Extensive research in drug agency databases and contacts with colleagues in five continents surprisingly showed that norepinephrine (better defined as norepinephrine base) is unavailable in the market. Each country has one or more commercially available products, which are different salt formulations, named tartrate, bitartrate, hemitartrate, hydrochloride, or maleate.
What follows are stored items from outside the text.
/-! ### A step runs the operation it takes -/

/-- R41, R124: in the block as wired, without reset, a command on the ports is run as the operation its byte decodes to,
in the state whose caller has moved on by one tick. -/
def Obligations.PortCommandRunsItsOperation : Prop :=
  ∀ (s : State) (i : Instr), s.bench = none → s.ports.rst = false → s.ports.start = true →
    decode cfg (.cmd8 s.ports.cmd) = .ok i → step s = exec i { s with caller := s.rest }

/-- The model's bench (log 5, log 7): where no segment goes on, the first word's operation is run, `DONE` lowered in
`IDLE` (R97), the word gone from the bench; and if it used no time the next words are run at the same tick boundary. -/
def Obligations.BenchWordRunsItsOperation : Prop :=
  ∀ (s : State) (w : BenchWord) (ws : List BenchWord) (i : Instr),
    s.bench = some (w :: ws) → s.ports.rst = false → benchLegal cfg s.regs = true → running cfg s.regs = false →
    decode cfg (.bench w) = .ok i →
    ∃ t, exec i { s with
        regs := if s.regs.phase = .idle then { s.regs with done := false } else s.regs
        caller := s.rest
        bench := some ws } = .next t ∧
      step s = if takesTime i then .next t else issue cfg ws t

/-- `withFetchWord` (log 16): a command word placed on the ports of any state, and any other word placed on the bench of
a state in `IDLE`, is what the very next step runs, and all that it runs. -/
def Obligations.PlacedWordIsRunByTheNextStep : Prop :=
  (∀ (s : State) (w : Nat) (i : Instr), decodeTableWord 8 w = some i →
    step (s.withFetchWord 8 w) = exec i { s with bench := none }) ∧
  (∀ (s : State) (n w : Nat) (i : Instr), n ≠ 8 → decodeTableWord n w = some i →
    s.regs.phase = .idle → benchLegal cfg s.regs = true →
    step (s.withFetchWord n w) = exec i { s with regs := { s.regs with done := false }, bench := some [] })

/-! ### Invariants, and where the machine stops -/

/-- The invariant holds at reset (R24, R25). -/
def Obligations.ResetMeetsTheInvariant : Prop := invariant State.reset = true ∧ benchReadable State.reset = true

/-- R25 is inductive: every step from a state that meets the invariant leads to one that meets it. -/
def Obligations.StepKeepsTheInvariant : Prop :=
  ∀ s s' : State, invariant s = true → step s = .next s' → invariant s' = true

/-- R120, R131: from a state that meets the invariant, with readable words on the bench, whatever the caller does, a step
answers a next state; and the words on the bench stay readable. So no run from reset is ever stuck or refused. -/
def Obligations.LegalStatesNeverStop : Prop :=
  ∀ s : State, invariant s = true → benchReadable s = true → ∃ s', step s = .next s' ∧ benchReadable s' = true

/-- R131, R139, U13: without reset, a state outside the invariant is refused, by name. -/
def Obligations.UnreachableStatesAreRefused : Prop :=
  ∀ s : State, s.ports.rst = false → invariant s = false → step s = .refused .unreachableState

/-- R131, R3 (D20): the operation every tick of the wired block goes through refuses a parameter record that breaks the
constraint, in every state and under every input; it refuses nothing else but, without reset, unreachable registers, and
it never faults; the record of this model meets the constraint. -/
def Obligations.BadParametersAreRefused : Prop :=
  (∀ (k : Config) (io : Ports) (s : State),
    (k.tHigh = 0 ∨ k.tLeadMark = 0 ∨ 65535 < k.tLeadMark ∨ k.tLeadSpace = 0 ∨ 65535 < k.tLeadSpace ∨
      k.tBitMark = 0 ∨ 65535 < k.tBitMark ∨ k.tOneSpace = 0 ∨ 65535 < k.tOneSpace ∨ k.tZeroSpace = 0 ∨
      65535 < k.tZeroSpace ∨ k.tStopMark = 0 ∨ 65535 < k.tStopMark) →
    blockTick k io s = .refused .badParameters) ∧
  (∀ (k : Config) (io : Ports) (s : State) (why : Refusal), blockTick k io s = .refused why →
    (why = .badParameters ∧
      ¬ (1 ≤ k.tHigh ∧ ∀ d ∈ [k.tLeadMark, k.tLeadSpace, k.tBitMark, k.tOneSpace, k.tZeroSpace, k.tStopMark],
        1 ≤ d ∧ d ≤ 65535)) ∨
    (why = .unreachableState ∧ io.rst = false ∧ legal k s.regs = false)) ∧
  (∀ (k : Config) (io : Ports) (s : State) (f : Fault), blockTick k io s ≠ .fault f) ∧
  cfg.valid = true

/-- The check of the machine, under the source's values, is R25 (a) to (h), whose frame is that of some accepted command;
and the model's extensions of `CREM` and `CPH` are 0 (log 17). -/
def Obligations.LegalRegistersAreThoseOfTheSpec : Prop :=
  ∀ r : Registers, legal cfg r = true ↔
    (r.phase.isMark = true →
      1 ≤ r.crem.toNat ∧ r.crem.toNat ≤ 347 ∧ r.cph.toNat ≤ 25 ∧ r.srem = 0) ∧
    (r.phase.isSpace = true → 1 ≤ r.srem.toNat ∧ r.srem.toNat ≤ 4500 ∧ r.crem = 0 ∧ r.cph = 0) ∧
    (r.phase = .leadMark ∨ r.phase = .leadSpace → r.bitcnt = 32 ∧ ∃ c : Cmd, r.frame = assembled cfg c) ∧
    (r.phase = .bitMark ∨ r.phase = .bitSpace →
      1 ≤ r.bitcnt.toNat ∧ r.bitcnt.toNat ≤ 32 ∧
      ∃ c : Cmd, r.frame = assembled cfg c >>> (32 - r.bitcnt.toNat)) ∧
    (r.phase = .stopMark → r.bitcnt = 0 ∧ r.frame = 0) ∧
    (r.phase = .idle → r.frame = 0 ∧ r.bitcnt = 0 ∧ r.crem = 0 ∧ r.cph = 0 ∧ r.srem = 0) ∧
    (r.done = true → r.phase = .idle) ∧ r.cremExt = 0 ∧ r.cphExt = 0

/-! ### The frame encoder -/

/-- R45: zero-extension, shift and OR place the three fields; OR, addition and concatenation give the same word. For every
remote identifier, command and device identifier. -/
def Obligations.FrameFieldsArePlaced : Prop :=
  ∀ (k : Config) (c : Cmd) (d : BitVec 16),
    frameOf k c d = k.remoteId ++ c ++ d ∧
    frameOf k c d = ((k.remoteId.setWidth 32) <<< 24) + ((c.setWidth 32) <<< 16) + (d.setWidth 32) ∧
    (frameOf k c d).extractLsb' 24 8 = k.remoteId ∧ (frameOf k c d).extractLsb' 16 8 = c ∧
    (frameOf k c d).extractLsb' 0 16 = d

/-- R81, R79: after n SHIFTs of an assembled frame F, `FRAME` is F shifted right n times, `BITCNT` is 32 - n, and the
current bit is bit n of F; after the 32nd, both are 0. -/
def Obligations.ShiftsHandOutTheFrame : Prop :=
  ∀ (k : Config) (c : Cmd) (r : Registers) (n : Nat), n ≤ 32 →
    (shift^[n] (assemble k c r)).frame = assembled k c >>> n ∧
    (shift^[n] (assemble k c r)).bitcnt.toNat = 32 - n ∧
    (n < 32 → currentBit (shift^[n] (assemble k c r)) = (assembled k c).getLsbD n) ∧
    (n = 32 → (shift^[n] (assemble k c r)).frame = 0)

/-- R82, R83: for every device identifier D and command c, the bits on the wire are D's sixteen, least significant first,
c's eight, least significant first, then 1, 0, 0, 0, 0, 0, 0, 0; for the menu command the eight are 00111111. -/
def Obligations.BitsLeaveLeastSignificantFirst : Prop :=
  (∀ (D : BitVec 16) (c : Cmd), frameBits (assembled { cfg with deviceId := D } c) =
    (List.range 16).map D.getLsbD ++ (List.range 8).map c.getLsbD ++
      [true, false, false, false, false, false, false, false]) ∧
  (List.range 8).map (BitVec.getLsbD (0xFC : Cmd)) = [false, false, true, true, true, true, true, true]

/-! ### Segment list, counts, durations -/

/-- R47: LEADER, 32 data symbols, STOP; data symbol i is `BIT1` if frame bit i is 1 and `BIT0` if it is 0; the bits are
those of the device identifier, then of the command, then `BIT1` and seven `BIT0`. For every device identifier. -/
def Obligations.FrameOnTheWireIsItsSymbols : Prop :=
  ∀ (D : BitVec 16) (c : Cmd),
    let k := { cfg with deviceId := D }
    (segList k c).length = 67 ∧
    (segList k c).take 2 = [.burst 9000, .space 4500] ∧
    (∀ i, i < 32 → ((segList k c).drop (2 + 2 * i)).take 2 =
      if (assembled k c).getLsbD i then [.burst 560, .space 565] else [.burst 560, .space 1690]) ∧
    (segList k c).drop 66 = [.burst 560] ∧
    (∀ i, i < 16 → (assembled k c).getLsbD i = D.getLsbD i) ∧
    (∀ i, i < 8 → (assembled k c).getLsbD (16 + i) = c.getLsbD i) ∧
    (assembled k c).getLsbD 24 = true ∧ ∀ i, 24 < i → (assembled k c).getLsbD i = false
On average, norepinephrine salts seem to be half potent as norepinephrine base (although pharmacists would consider it as a matter of dilution, not potency). Even if these issues have existed in the last decades, they have not been addressed properly.
Since expert physicians carefully and judiciously titrate norepinephrine with a blood pressure target, the dose is patient-tailored in most situations. It is also true that initiation of a second- and third-line vasoconstrictor, use of off-label vasoconstrictors, and administration of mechanical circulatory support might be triggered by the administered dose as expressed by µg/kg/min. It is unknown whether the experts writing the guidelines, commentaries, and existing vasoactive equivalent scores were referring to norepinephrine base, which does not exist and has never existed, or norepinephrine salts. From the pharmacological point of view, it would be correct to expect that the drug is prepared by pharmacists and nurses worldwide according to norepinephrine base dose equivalence, and therefore, this is what guidelines and existing vasoactive scores are likely referring to. At the same time, situations are likely very jeopardized globally between different intensive care units and hospitals in the same country using different doses, either norepinephrine base or less potent (more diluted) norepinephrine salts.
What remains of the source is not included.